Urinary excretion and metabolism of arbutin after oral administration of Arctostaphylos uvae ursi extract as film-coated tablets and aqueous solution in healthy humans.
J Clin Pharmacol. 2002.
Bearberry leaves and preparations made from them are traditionally used for urinary tract infections. The urinary excretion of arbutin metabolites was examined in a randomized crossover design in 16 healthy volunteers after the application of a single oral dose of bearberry leaves dry extract. There were two groups of application using either film-coated tablets (FCT) or aqueous solution (AS). The urine sample analysis was performed by a validated HPLC coolarray method (hydroquinone) and a validated capillary electrophoresis method (hydroquinone-glucuronide, hydroquinone-sulfate). No significant differences between the two groups were found in the metabolite patterns detected (hydroquinone, hydroquinone-glucuronide, and hydroquinone-sulfate).

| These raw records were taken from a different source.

/-! ## Ports, notices and evaluations -/

theorem PendingSound.of_bus (hl : t.library = s.library) (hp : ∀ q, (t.port q).phase = (s.port q).phase) (h : s.PendingSound) :
    t.PendingSound := by
  obtain ⟨hservice, hbays⟩ := h
  have hb (k : Bay) : (t.ports.bay.get k).phase = (s.ports.bay.get k).phase := hp (.bay k)
  have hs : t.ports.service.phase = s.ports.service.phase := hp .service
  exact ⟨by rw [hs, hl]; exact hservice, fun k => by rw [hb]; exact hbays k⟩

theorem LibrarySound.of_library (hl : t.library = s.library) (h : s.LibrarySound) : t.LibrarySound := by
  have hw : t.writtenRecord = s.writtenRecord := by unfold writtenRecord; rw [hl]
  have he : t.erasingBegun = s.erasingBegun := by funext n; unfold erasingBegun; rw [hl]
  unfold LibrarySound
  rw [hl, hw, he]
  exact h

/-- What no grant and no request reaches is as it was. -/
theorem Beside.of_stable (h : t.stable = s.stable) : s.Beside t where
  pending := congrArg Stable.pending h
  estimates := by
    have he : t.est = s.est := congrArg Stable.est h
    unfold EstimatesSound; rw [he]; exact id
  scanner := by
    have he : t.scan = s.scan := congrArg Stable.scan h
    unfold ScannerSound; rw [he]; exact id
  ports := PendingSound.of_bus (congrArg Stable.library h) fun q => congrArg PortBus.phase (congrFun (congrArg Stable.bus h) q)
  library := LibrarySound.of_library (congrArg Stable.library h)

theorem mapPort_beside {p : Port} {f : PortRec → PortRec}
    (hf : (f (s.port p)).phase = .pending ↔ (s.port p).phase = .pending) : s.Beside (s.mapPort p f) where
  pending := mapPort_pending ..
  estimates := by unfold EstimatesSound; rw [mapPort_est]; exact id
  scanner := by unfold ScannerSound; rw [mapPort_scan]; exact id
  library := LibrarySound.of_library (mapPort_library ..)
  ports := by
    rintro ⟨hservice, hbays⟩
    cases p with
    | service => exact ⟨hf.trans hservice, hbays⟩
    | bay k =>
      refine ⟨hservice, fun j => ?_⟩
      simp only [mapPort, PerBay.get_modify]
      split
      next h => subst h; exact fun hn => hbays j (hf.mp hn)
      next => exact hbays j

theorem mapPort_moves {p : Port} {f : PortRec → PortRec} (hf : (f (s.port p)).phase = .pending ↔ (s.port p).phase = .pending) :
    Moves s (s.mapPort p f) :=
  Move.moves (.beside (mapPort_beside hf) (mapPort_bays ..) (mapPort_arb ..) (mapPort_steam ..) (mapPort_dry ..) (mapPort_water ..))

theorem reply_moves {p : Port} (st : Status) (hp : s.Accepts p) : Moves s (s.reply p st) :=
  mapPort_moves (by simp [PortRec.answer, hp])

theorem replyWith_moves {p : Port} (data : List Byte) (hp : s.Accepts p) : Moves s (s.replyWith p data) :=
  mapPort_moves (by simp [PortRec.answer, hp])

theorem accepts_of_stable {p : Port} (h : t.stable = s.stable) (hp : s.Accepts p) : t.Accepts p := by
  have hphase := congrArg PortBus.phase (congrFun (congrArg Stable.bus h) p)
  exact fun hn => hp (hphase.symm.trans hn)

theorem raiseBay_moves (n : BayNotice) (k : Bay) : Moves s (s.raiseBay n k) :=
  Move.moves (.beside (.of_stable (raiseBay_stable s k n)) (raiseBay_bays ..) (raiseBay_arb ..) (by simp [raiseBay])
    (by simp [raiseBay]) (by simp [raiseBay]))

theorem raisePlant_moves (n : PlantNotice) : Moves s (s.raisePlant n) :=
  Move.moves (.beside (.of_stable (raisePlant_stable s n)) rfl rfl rfl rfl rfl)

theorem owe_moves (s : State) : Moves s (s.mapArb Arbiter.owe) := Move.moves (.rules s.arb.owe rfl rfl id id)

theorem settle_moves (s : State) : Moves s s.settle := by
  unfold settle
  split
  next => exact Move.evaluate.moves
  next => exact .refl

theorem oweAndSettle_moves (s : State) : Moves s s.oweAndSettle := (owe_moves s).trans (settle_moves _)

/-- A write on a port: nothing, a reply of a port that accepts, or what its block makes of it. -/
theorem takeFrame_moves {p : Port} {w : List Byte} {act : State → State} (h : s.Accepts p → Moves s (act s)) :
    Moves s (s.takeFrame p w act) := by
  rw [takeFrame_eq]
  split
  next => exact .refl
  next hp =>
    split
    next st _ => exact reply_moves st hp
    next => exact h hp

theorem command_moves {p : Port} {c : Command} {params : List Byte} {act : State → State} (h : s.Accepts p → Moves s (act s)) :
    Moves s (s.command p c params act) := takeFrame_moves h

theorem whenState_moves {allowed : BayState → Bool} {p : Port} {act : State → State} (hp : s.Accepts p)
    (hstable : s.Accepts p → (act s).Accepts p) (h : allowed (s.bay k).state = true → Moves s (act s)) :
    Moves s (s.whenState allowed p k act) := by
  unfold whenState
  split
  next ha =>
    exact ((h ha).trans (settle_moves _)).trans (reply_moves _ (accepts_of_stable (settle_stable _) (hstable hp)))
  next => exact reply_moves _ hp

/-! ## A halt (R43) -/

theorem mapBay_id (s : State) (k : Bay) : s.mapBay k id = s := by
  have h : s.bays.modify k id = s.bays := PerBay.modify_id ..
  simp only [mapBay, h]

/-- A halt of a bay whose context `f` has brought up to date. -/
theorem haltBay_mapBay_moves {k : Bay} {f : BayContext → BayContext} (fault : BayFault) (h : (s.bay k).state ≠ .idle)
    (hf : (f (s.bay k)).program = (s.bay k).program ∧ (f (s.bay k)).source = (s.bay k).source ∧
      (f (s.bay k)).stepIndex = (s.bay k).stepIndex) : Moves s ((s.mapBay k f).haltBay k fault) := by
  have hbay := haltBay_bay (s.mapBay k f) k fault
  rw [mapBay_bay, if_pos rfl] at hbay
  refine Move.moves (.letsGo k none _ (haltBay_letsGo (s.mapBay k f) k fault).of_mapBay (.inl rfl) (fun hb => ?laws) fun _ _ => ?halts)
  case laws =>
    rw [hbay]
    exact (hb.enterable h).lawful hf.1 hf.2.1 hf.2.2 (by simp [BayContext.halt, BayContext.goto])
      (by simp [BayContext.halt, BayContext.goto]) (by simp [BayContext.halt, BayContext.goto]) (by simp)
      (by simp [BayContext.halt, BayContext.goto]) (by simp [BayContext.halt, BayContext.goto])
  case halts =>
    rw [hbay]
    exact { purge := fun _ => rfl, fault := fun _ => ⟨rfl, .inl rfl⟩, run := fun hr => absurd rfl hr, bound := Nat.zero_le 5 }

theorem haltBay_moves {k : Bay} (fault : BayFault) (h : (s.bay k).state ≠ .idle) : Moves s (s.haltBay k fault) := by
  have hm := haltBay_mapBay_moves (f := id) fault h ⟨rfl, rfl, rfl⟩
  rwa [mapBay_id] at hm

/-! ## A bay that goes on with what it holds -/

theorem mapBay_handDemands_onlyBay (s : State) (k : Bay) (f : BayContext → BayContext) :
    s.OnlyBay ((s.mapBay k f).handDemands k) k id where
  stable := by
    have hest : ((s.mapBay k f).handDemands k).est = s.est := rfl
    have hset : s.est.set k (s.est.get k) = s.est := PerBay.ext_get fun j => by
      rw [PerBay.get_set]; split
      next h => rw [h]
      next => rfl
    rw [handDemands_stable, mapBay_stable, hest, hset]; rfl
  arb := rfl
  steam := rfl
  dry := rfl
  others j hj := by simp [handDemands, hj, bay]
  air := by simp [handDemands, demanded, bay]
  notices q := by simp [handDemands]

/-- A kind is raised for the bay in the same event. -/
theorem OnlyBay.raise (h : s.OnlyBay t k id) (n : BayNotice) : s.OnlyBay (t.raiseBay n k) k (NoticeSet.addBay n k) where
  stable := by
    have hest : (t.raiseBay n k).est = t.est := by simp [raiseBay]
    rw [raiseBay_stable, h.stable, hest]
  arb := by rw [raiseBay_arb, h.arb]
  steam := by simp [raiseBay, h.steam]
  dry := by simpa [raiseBay] using h.dry
  others j hj := by simpa [raiseBay] using h.others j hj
  air := by simpa [raiseBay] using h.air
  notices q := by
    have hn := h.notices q
    simp only [id_eq, ite_self] at hn
    rw [raiseBay_notices, hn]

/-! ## A step's entry (R21 to R24) -/

theorem enterStep_no_step (fresh : Bool) (hd : (s.bay k).door = .shut) (hr : (s.bay k).currentStep = none) :
    s.enterStep k fresh = (s.mapBay k (BayContext.setRemaining fresh)).handDemands k := by
  have hd' : ((s.mapBay k (BayContext.setRemaining fresh)).bay k).door ≠ .opened := by
    simp [BayContext.setRemaining, hd]
  have hr' : ((s.mapBay k (BayContext.setRemaining fresh)).bay k).currentStep = none := by simp; exact hr
  unfold enterStep
  dsimp only
  rw [if_neg hd', hr']

/-- A reheat status that is not ON switches the reheater OFF, whatever the bay's step (R121). -/
theorem setReheat_mapBay {r : Reheat} (hr : r ≠ .on) (s : State) (k : Bay) (f : BayContext → BayContext) :
    (s.mapBay k f).setReheat k r = (s.setReheat k r).mapBay k f := by
  have hoff (u : State) : (u.mapArb (Arbiter.setReheat k r)).reheatReady k = false := by
    have h := setReheat_reheatOf_self u k r
    simp only [setReheat, refreshDraw, mapArb_arb, reheaterFollow_arb] at h
    have h' : (Arbiter.setReheat k r u.arb).reheatOf k = (u.arb.reheatOf k).map fun _ => r := h
    simp only [reheatReady, mapArb_arb, h']
    cases u.arb.reheatOf k <;> simp [hr]
  unfold setReheat reheaterFollow
  rw [hoff, hoff]
  rfl

/-- The state from which bay `k` enters a step: as it is, or with its entry withdrawn. -/
def Entering (s u : State) (k : Bay) : Prop := u = s ∨ u = s.withdraw k

theorem Entering.bay {u : State} (h : s.Entering u k) (j : Bay) : u.bay j = s.bay j := by
  obtain rfl | rfl := h
  · rfl
  · rfl

theorem Entering.letsGo {u v : State} {req : Option Entry} {raise : NoticeSet → NoticeSet} (h : s.Entering u k)
    (hl : u.LetsGo v k req raise) : s.LetsGo v k req raise := by
  obtain rfl | rfl := h
  · exact hl
  · obtain ⟨e, he⟩ := withdraw_eq s k
    exact hl.of_request ⟨_, e, he, fun j hj => by simp [hj]⟩

theorem withdraw_requests (s : State) (k : Bay) : (s.withdraw k).arb.requests.get k = none := by
  obtain ⟨e, he⟩ := withdraw_eq s k
  rw [he]; simp

theorem Entering.reqLeft {u : State} (h : s.Entering u k) : s.ReqLeft k (u.arb.requests.get k) := by
  obtain rfl | rfl := h
  · exact .inr (.inl rfl)
  · exact .inl (withdraw_requests s k)

/-- A carried-over grant has its reheat status judged again before the bay goes on (R23). -/
theorem carryOver_moves (s : State) (k : Bay) (r : StepRecord) (f : BayContext → BayContext) :
    ∃ w, Moves s w ∧ w.bay k = s.bay k ∧ w.arb.requests = s.arb.requests ∧ (∀ q, w.holds k q = s.holds k q) ∧
      (s.mapBay k f).carryOver k r = w.mapBay k f := by
  unfold carryOver
  split
  next before hb =>
    dsimp only
    split
    next => exact ⟨s, .refl, rfl, rfl, fun _ => rfl, rfl⟩
    next hne =>
      have hoff : carriedReheat r.boost before ≠ .on := by
        unfold carriedReheat at hne ⊢
        split
        next => split <;> simp_all
        next => simp
      have hsome : (s.arb.reheatOf k).isSome = true := by
        rw [mapBay_arb] at hb
        rw [hb]; rfl
      refine ⟨(s.setReheat k (carriedReheat r.boost before)).mapArb Arbiter.owe,
        (Move.moves (.reheatOff k _ hoff hsome)).trans (owe_moves _), ?_, ?_, ?_, ?_⟩
      · simp [bay]
      · simp [Arbiter.owe]
      · intro q
        cases q with
        | steam => simp [holds, Arbiter.holdsSteam, Arbiter.owe, setReheat, Arbiter.setReheat, refreshDraw]
        | dry =>
          have hA := slotHeldBy_of_bay (slotWith_bay k (carriedReheat r.boost before) s.arb.slotA) k
          have hB := slotHeldBy_of_bay (slotWith_bay k (carriedReheat r.boost before) s.arb.slotB) k
          simp [holds, Arbiter.holdsDry, Arbiter.owe, setReheat_slotA, setReheat_slotB, hA, hB]
      · rw [setReheat_mapBay hoff]; rfl
  next => exact ⟨s, .refl, rfl, rfl, fun _ => rfl, rfl⟩

theorem mapBay_mapBay (s : State) (k : Bay) (f g : BayContext → BayContext) :
    (s.mapBay k f).mapBay k g = s.mapBay k (g ∘ f) := by
  have h : (s.bays.modify k f).modify k g = s.bays.modify k (g ∘ f) := PerBay.ext_get fun j => by
    simp only [PerBay.get_modify]; split <;> rfl
  simp only [mapBay, h]

/-- What a bay must meet to enter a step once `f` has moved its context there. -/
structure ReadyToEnter (s u : State) (k : Bay) (f : BayContext → BayContext) : Prop where
  request   : BayLawful (s.arb.requests.get k) (s.bay k) → u.arb.requests.get k = none
  enterable : ∀ req, BayLawful req (s.bay k) → Enterable (f (s.bay k))
  unhalted  : ∀ req, BayLawful req (s.bay k) → BayHalts (s.bay k) → Unhalted (f (s.bay k))

/-- A bay that holds a grant has no entry to withdraw. -/
theorem Entering.moves {u : State} (hu : s.Entering u k)
    (h : BayLawful (s.arb.requests.get k) (s.bay k) → s.HoldersActive → s.arb.requests.get k = none) : Moves s u := by
  obtain rfl | rfl := hu
  · exact .refl
  · exact Move.moves (.dropEntry k h)

theorem HoldersActive.of_holds {q : Resource} (h : s.HoldersActive) (hq : s.holds k q = true) :
    (s.bay k).state = .active ∧ (s.bay k).currentKind.bind StepKind.resource = some q := by
  obtain ⟨hsteam, hdry, -⟩ := h
  cases q with
  | steam => obtain ⟨hs, hk⟩ := hsteam k hq; exact ⟨hs, by rw [hk]; rfl⟩
  | dry => obtain ⟨hs, hk⟩ := hdry k hq; exact ⟨hs, by rw [hk]; rfl⟩

/-- What the bay held before its entry was withdrawn it held already. -/
theorem Entering.holds {u : State} (hu : s.Entering u k) {q : Resource} (h : u.holds k q = true) : s.holds k q = true := by
  obtain rfl | rfl := hu
  · exact h
  · obtain ⟨e, he⟩ := withdraw_eq s k
    rw [he] at h
    cases q <;> exact h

A single extraction step in the quantitative analysis of arbutin in bearberry (Arctostaphylos uva-ursi) leaves by high-performance liquid chromatography.
Phytochem Anal. 2001.
A fast and simple extraction procedure coupled with a simple HPLC method has been developed in order to determine the arbutin content of leaves of Arctostaphylos uva-ursi plants grown at four different geographical sites and collected during two different seasons. Using the optimised analytical system, the arbutin content of bearberry leaves was found to vary from 6 to 9% expressed on a dry weight basis. Autumn is shown to be a better period than spring for the collection of plant material in order to obtain the highest yield of arbutin.